◆ **WORK ITEM**
Starting with the first line and ending with the one that holds "theorem bankSwap : Obligations.BankSwap := by", retype the entries exactly.

┌─ RECORDS FOR THE TASK

theorem exec_bankSwapNormal_quiet {fb : Byte} {f : FloorId} {x : Session} {s : State} (h : s.takes)
    (hf : fb.toNat = f.val + 1) (opened : (s.world.hall.floor f).state ≠ .closed)
    (sess : (s.world.hall.floor f).sess = some x) (unpending : (s.world.hall.floor f).swapPending = false)
    (quiet : (s.world.hall.floor f).delegates = 0) :
    exec (.bankSwapNormal fb) s = .next (s.answered 5 0x36#8 (done (swapped s.world f))) := by
  show execBankSwapNormal fb s = _
  refine request_answers h ?_
  rw [withSession_eq hf opened sess, if_neg (by simp [unpending]), if_pos (by simp [quiet])]
  rfl

/-- Settles O41: on a floor with delegates the swap waits; on a quiet one, and under FORCE, it completes
(`swapped_flips`). -/
theorem bankSwap : Obligations.BankSwap := by
  refine ⟨fun fb f x s h hf live sess unpending busy => ?_, fun fb f x s h hf opened sess unpending quiet => ?_,
    fun fb f x s h hf opened sess => ?_⟩
  · show execBankSwapNormal fb s = _
    refine request_answers h ?_
    have opened : (s.world.hall.floor f).state ≠ .closed := by simp [live]
    have busy : ¬ (s.world.hall.floor f).delegates = 0 := by omega
    rw [withSession_eq hf opened sess, if_neg (by simp [unpending]), if_neg (by simp [Floor.isLive, live, busy])]
    rfl
  · obtain ⟨y, flipped, current, unpending'⟩ := swapped_flips sess
    refine ⟨_, y, exec_bankSwapNormal_quiet h hf opened sess unpending quiet, ?_, current, ?_, (answered_port _ _ _ _).1⟩
    · rw [State.answered_world, done_world]
      exact flipped
    · rw [State.answered_world, done_world]
      exact unpending'
  · obtain ⟨y, flipped, current, unpending⟩ := swapped_flips sess
    refine ⟨_, y, exec_bankSwapForce h hf opened sess, ?_, current, ?_, (answered_port _ _ _ _).1⟩
    · rw [State.answered_world, done_world]
      exact flipped
    · rw [State.answered_world, done_world]
      exact unpending

/-! ## FLOOR_OPEN (03 R42, R43) -/

/-- An original channel allocated to a CLOSED floor: no map changes, so that none is reported (06 R102). -/
theorem allocate_original {h : Hall} {f : FloorId} {c : ChannelId} (closed : (h.floor f).state = .closed)
    (free : (h.channels.get c).use = none) (lowest : ∀ d, d < c → (h.channels.get d).use ≠ none) :
    h.allocate none f .original 0 = some (h.fillChannel c f .original 0, c) := by
  have at_ : h.freeChannel none = some c := by
    rw [Hall.freeChannel]
    exact Tbl.lowest_eq (by simp [free]) fun d k => by simpa [Option.isSome_iff_ne_none] using lowest d k
  have dark : ((h.fillChannel c f .original 0).floor f).isLive = false := by
    rw [Hall.floor, Hall.floors_of_talk (Talk.fillChannel h c f .original 0)]
    show decide ((h.floor f).state = .live) = false
    simp [closed]
  have map : ((h.fillChannel c f .original 0).channels.get c).mapFloor = some f := by
    simp [Hall.fillChannel, closed, Channel.mapFloor]
  simp [Hall.allocate, at_, map, Hall.mapReportOf, Hall.mapReport, dark]

/-- The hall after FLOOR_OPEN has taken a channel. -/
def openedHall (w : World) (f : FloorId) (a : SectionId) (p : Nat) (c : ChannelId) : Hall :=
  (w.hall.fillChannel c f .original 0).openFloor w.layout.walls f a p c

section

variable (w : World) (f : FloorId) (a : SectionId) (p : Nat) (c : ChannelId)

theorem openedHall_floor (g : FloorId) : (openedHall w f a p c).floor g =
    if f = g then Floor.opened a p c (component w.layout.walls a) else w.hall.floor g := by
  have floors := Hall.floors_of_talk (Talk.fillChannel w.hall c f .original 0)
  have same : (openedHall w f a p c).floor g = ((w.hall.fillChannel c f .original 0).updFloor f fun _ =>
      Floor.opened a p c (component w.layout.walls a)).floor g :=
    congrArg (fun t => t.get g) (Hall.retune_floors _ _)
  rw [same, Hall.floor_updFloor, Hall.floor, Hall.floor, floors]

theorem openedHall_channels (closed : (w.hall.floor f).state = .closed) : (openedHall w f a p c).channels =
    w.hall.channels.set c ⟨some ⟨.owned, f, some 0, .original⟩, .floorMix f⟩ := by
  simp [openedHall, Hall.openFloor, Hall.membersReport, Hall.fillChannel, closed]

theorem openedHall_rest :
    (openedHall w f a p c).booths = w.hall.booths ∧ (openedHall w f a p c).slots = w.hall.slots := by
  simp [openedHall, Hall.openFloor, Hall.membersReport, Hall.fillChannel]

end

/-- Settles O35: the checks pass in the order of 03 R42, the lowest FREE channel is taken (`allocate_original`), and the
record is filled (03 R43). -/
theorem floorOpen : Obligations.FloorOpen := by
  intro fb ab pb f a c s h hf ha hp closed active dark free lowest
  have run : exec (.floorOpen fb ab pb) s = .next (s.answered 6 0x30#8
      ⟨inHall s.world (openedHall s.world f a pb.toNat c), .ok,
        .floorOpened c (component s.world.layout.walls a)⟩) := by
    show execFloorOpen fb ab pb s = _
    refine request_answers h ?_
    simp only [numbered_eq hf, numbered_eq ha, within_eq (Nat.zero_le _) hp]
    rw [openRequest, if_neg (by simp [closed]), if_neg (by simp [active]), if_neg (by simp [dark]),
      allocate_original closed free lowest]
    rfl
  obtain ⟨booths, slots⟩ := openedHall_rest s.world f a pb.toNat c
  refine ⟨_, _, rfl, run, ?_, fun g ne => ?_, openedHall_channels s.world f a pb.toNat c closed, booths, slots,
    (answered_port _ _ _ _).1⟩
  · exact (openedHall_floor s.world f a pb.toNat c f).trans (if_pos rfl)
  · exact (openedHall_floor s.world f a pb.toNat c g).trans (if_neg (Ne.symm ne))

end Sys2Proof.Machine

/-! PROOFS. What the operations of the Speech Arbiter on one floor leave as it was: every other floor, what the channel and
booth blocks hold, the desk fields of every seat, and the last turn of every seat that does not speak on the floor. -/

namespace Sys2Proof

/-! ## Desk fields -/

def SeatPos.deskFields : SeatPos → Option DeskFields
  | .held r => r.desk
  | _ => none

/-- The desk fields of every position. -/
def Hall.desks (h : Hall) : Tbl (Option DeskFields) 256 :=
  h.seats.imap fun _ p => p.deskFields

theorem Hall.desk?_eq (h : Hall) (n : SeatId) : h.desk? n = h.desks.get n := by
  unfold Hall.desk? Hall.seat? Hall.desks
  rw [Tbl.get_imap]
  cases h.seats.get n <;> rfl

theorem Hall.desk?_of_desks {h g : Hall} (k : g.desks = h.desks) (n : SeatId) : g.desk? n = h.desk? n := by
  rw [Hall.desk?_eq, Hall.desk?_eq, k]

namespace Desks

theorem same {h g : Hall} (k : g.seats = h.seats) : g.desks = h.desks := by
  unfold Hall.desks
  rw [k]

theorem updSeat (h : Hall) (n : SeatId) (f : Seat → Seat) (k : ∀ r, (f r).desk = r.desk) :
    (h.updSeat n f).desks = h.desks := by
  unfold Hall.updSeat
  cases hp : h.seats.get n with
  | held r =>
    refine Tbl.ext_get fun i => ?_
    by_cases e : n = i
    · subst e
      simp [Hall.desks, hp, SeatPos.deskFields, k r]
    · simp [Hall.desks, Tbl.get_set, e]
  | free => rfl
  | reserved => rfl

theorem recompose (h : Hall) (n : SeatId) : (h.recompose n).desks = h.desks := updSeat h n _ fun _ => rfl

theorem recomposeAll (h : Hall) (ns : List SeatId) : (h.recomposeAll ns).desks = h.desks :=
  foldl_keeps recompose ns h

theorem retune (h : Hall) (p : SeatId → Seat → Bool) : (h.retune p).desks = h.desks := by
  refine Tbl.ext_get fun i => ?_
  simp only [Hall.desks, Hall.retune, Tbl.get_imap]
  cases h.seats.get i with
  | held r =>
    simp only [Hall.retuned]
    split <;> rfl
  | free => rfl
  | reserved => rfl

theorem setGate (h : Hall) (k : SlotId) (b : Bool) : (h.setGate k b).desks = h.desks := by
  refine same ?_
  unfold Hall.setGate
  repeat' split
  all_goals simp

theorem setMutes (h : Hall) (f : FloorId) (e : Speaker) (p l : Bool) : (h.setMutes f e p l).desks = h.desks := by
  unfold Hall.setMutes
  split
  · rfl
  · exact (recompose _ _).trans (setGate _ _ _)

theorem removeEntry (h : Hall) (f : FloorId) (n : SeatId) (c : RemovalCause) :
    (h.removeEntry f n c).desks = h.desks :=
  (recompose _ n).trans (recomposeAll _ _)

theorem joinQueue (h : Hall) (f : FloorId) (k : Nat) (e : Waiting) : (h.joinQueue f k e).desks = h.desks :=
  (recompose _ _).trans (recomposeAll _ _)

theorem grant (now : Clock) (h : Hall) (f : FloorId) (n : SeatId) (k : SlotId) :
    (h.grant now f n k).desks = h.desks := by
  unfold Hall.grant
  exact (recomposeAll _ _).trans ((recompose _ n).trans (same (by simp [Hall.unqueue])))

theorem writeLastTurn (h : Hall) (n : SeatId) (t : LastTurn) : (h.writeLastTurn n t).desks = h.desks := by
  unfold Hall.writeLastTurn
  split
  · exact (same (Hall.mark_seats _ n)).trans (updSeat h n _ fun _ => rfl)
  · rfl

theorem releaseSlot (h : Hall) (k : SlotId) (b : Bool) : (h.releaseSlot k b).desks = h.desks := by
  refine same ?_
  unfold Hall.releaseSlot
  split <;> simp

theorem closeTurn (now : Clock) (h : Hall) (f : FloorId) (n : SeatId) (c : TurnCause) (b : Bool) :
    (h.closeTurn now f n c b).desks = h.desks := by
  unfold Hall.closeTurn
  split
  · exact (recompose _ n).trans ((releaseSlot _ _ b).trans (writeLastTurn _ n _))
  · rfl

end Desks

/-! ## Last turns -/

namespace Turns

theorem updSeat_ne (h : Hall) {m n : SeatId} (ne : m ≠ n) (f : Seat → Seat) :
    (h.updSeat m f).turns.get n = h.turns.get n := by
  unfold Hall.updSeat
  cases hp : h.seats.get m with
  | held r => simp [Hall.turns, Tbl.get_set, ne]
  | free => rfl
  | reserved => rfl

theorem setMutes (h : Hall) (f : FloorId) (e : Speaker) (p l : Bool) : (h.setMutes f e p l).turns = h.turns := by
  unfold Hall.setMutes
  split
  · rfl
  · refine (recompose _ _).trans (same ?_)
    unfold Hall.setGate
    (repeat' split) <;> simp

theorem removeEntry (h : Hall) (f : FloorId) (n : SeatId) (c : RemovalCause) :
    (h.removeEntry f n c).turns = h.turns :=
  (recompose _ n).trans (recomposeAll _ _)

theorem joinQueue (h : Hall) (f : FloorId) (k : Nat) (e : Waiting) : (h.joinQueue f k e).turns = h.turns :=
  (recompose _ _).trans (recomposeAll _ _)

end Turns

/-! ## Voice slots of the primitive steps -/

theorem Hall.removeEntry_slots (h : Hall) (f : FloorId) (n : SeatId) (c : RemovalCause) :
    (h.removeEntry f n c).slots = h.slots := by
  simp [Hall.removeEntry, Hall.queueReport, Hall.recomposeQueue, Hall.unqueue]

theorem Hall.joinQueue_slots (h : Hall) (f : FloorId) (k : Nat) (e : Waiting) :
    (h.joinQueue f k e).slots = h.slots := by
  simp [Hall.joinQueue, Hall.queueReport, Hall.recomposeQueue]

theorem Hall.setGate_slots (h : Hall) (k j : SlotId) (b : Bool) : (h.setGate k b).slots.get j =
    if k = j then (h.slots.get j).map fun v => { v with gateOpen := b } else h.slots.get j := by
  by_cases c : k = j
  · subst c
    unfold Hall.setGate
    cases hv : h.slots.get k with
    | none => simp [hv]
    | some v =>
      simp only []
      split
      next same => simp [hv, ← same]
      · simp
  · rw [if_neg c]
    unfold Hall.setGate
    (repeat' split) <;> simp [Tbl.get_set, c]

theorem Hall.setMutes_slots (h : Hall) (f : FloorId) (e : Speaker) (p l : Bool) (j : SlotId) :
    (h.setMutes f e p l).slots.get j =
      if e.priorityMute = p ∧ e.linkMute = l then h.slots.get j
      else if e.slot = j then (h.slots.get j).map fun v => { v with gateOpen := !(p || l) } else h.slots.get j := by
  unfold Hall.setMutes
  split
  · rfl
  · simp [Hall.setGate_slots]

/-- A turn end leaves every slot but the speaker's, which falls FREE unless it is passed on (04 R66 step 4). -/
theorem Hall.closeTurn_slots (now : Clock) (h : Hall) (f : FloorId) (n : SeatId) (c : TurnCause) (b : Bool) :
    (h.closeTurn now f n c b).slots =
      match (h.floor f).speakers.find? fun e => e.seat = n with
      | some e => if b then h.slots else h.slots.set e.slot none
      | none => h.slots := by
  have last : ∀ g t, (Hall.writeLastTurn g n t).slots = g.slots := by
    intro g t
    unfold Hall.writeLastTurn
    split <;> simp
  unfold Hall.closeTurn
  cases (h.floor f).speakers.find? fun e => e.seat = n with
  | some e => cases b <;> simp [Hall.releaseSlot, last]
  | none => rfl

/-- The seat whose turn ends has it written as its last turn, and no other seat's changes (04 R66 step 3). -/
theorem Hall.closeTurn_turns (now : Clock) (h : Hall) (f : FloorId) {m n : SeatId} (c : TurnCause) (b : Bool)
    (still : m ≠ n ∨ ∀ e ∈ (h.floor f).speakers, e.seat ≠ n) :
    (h.closeTurn now f n c b).turns.get m = h.turns.get m := by
  unfold Hall.closeTurn
  split
  next e found =>
    have ne : n ≠ m := by
      rintro rfl
      exact still.elim (fun k => k rfl) fun k => k e (List.mem_of_find?_eq_some found) (by
        simpa using List.find?_some found)
    have last : ∀ g t, (Hall.writeLastTurn g n t).turns.get m = g.turns.get m := by
      intro g t
      unfold Hall.writeLastTurn
      split
      · exact (congrArg (fun t => t.get m) (Turns.same (Hall.mark_seats _ n))).trans (Turns.updSeat_ne g ne _)
      · rfl
    have slot : ∀ g : Hall, (g.releaseSlot e.slot b).turns = g.turns := fun g => Turns.same (by
      unfold Hall.releaseSlot
      split <;> simp)
    rw [Turns.recompose]
    refine (congrArg (fun t => t.get m) (slot _)).trans (last _ _)
  next none_ => rfl

/-! ## Operations local to one floor -/

theorem Hall.floor_of_upd {h g : Hall} {f : FloorId} {k : Floor → Floor} (e : g.floors = h.floors.upd f k)
    (i : FloorId) : g.floor i = if f = i then k (h.floor f) else h.floor i := by
  have same : g.floor i = (h.updFloor f k).floor i := congrArg (fun t => t.get i) e
  rw [same, Hall.floor_updFloor]

theorem Hall.floor_of_floors {h g : Hall} (e : g.floors = h.floors) (i : FloorId) : g.floor i = h.floor i :=
  congrArg (fun t => t.get i) e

└─

◆ **TASK SOLUTION**
theorem exec_bankSwapNormal_quiet {fb : Byte} {f : FloorId} {x : Session} {s : State} (h : s.takes)
    (hf : fb.toNat = f.val + 1) (opened : (s.world.hall.floor f).state ≠ .closed)
    (sess : (s.world.hall.floor f).sess = some x) (unpending : (s.world.hall.floor f).swapPending = false)
    (quiet : (s.world.hall.floor f).delegates = 0) :
    exec (.bankSwapNormal fb) s = .next (s.answered 5 0x36#8 (done (swapped s.world f))) := by
  show execBankSwapNormal fb s = _
  refine request_answers h ?_
  rw [withSession_eq hf opened sess, if_neg (by simp [unpending]), if_pos (by simp [quiet])]
  rfl

/-- Settles O41: on a floor with delegates the swap waits; on a quiet one, and under FORCE, it completes
(`swapped_flips`). -/
theorem bankSwap : Obligations.BankSwap := by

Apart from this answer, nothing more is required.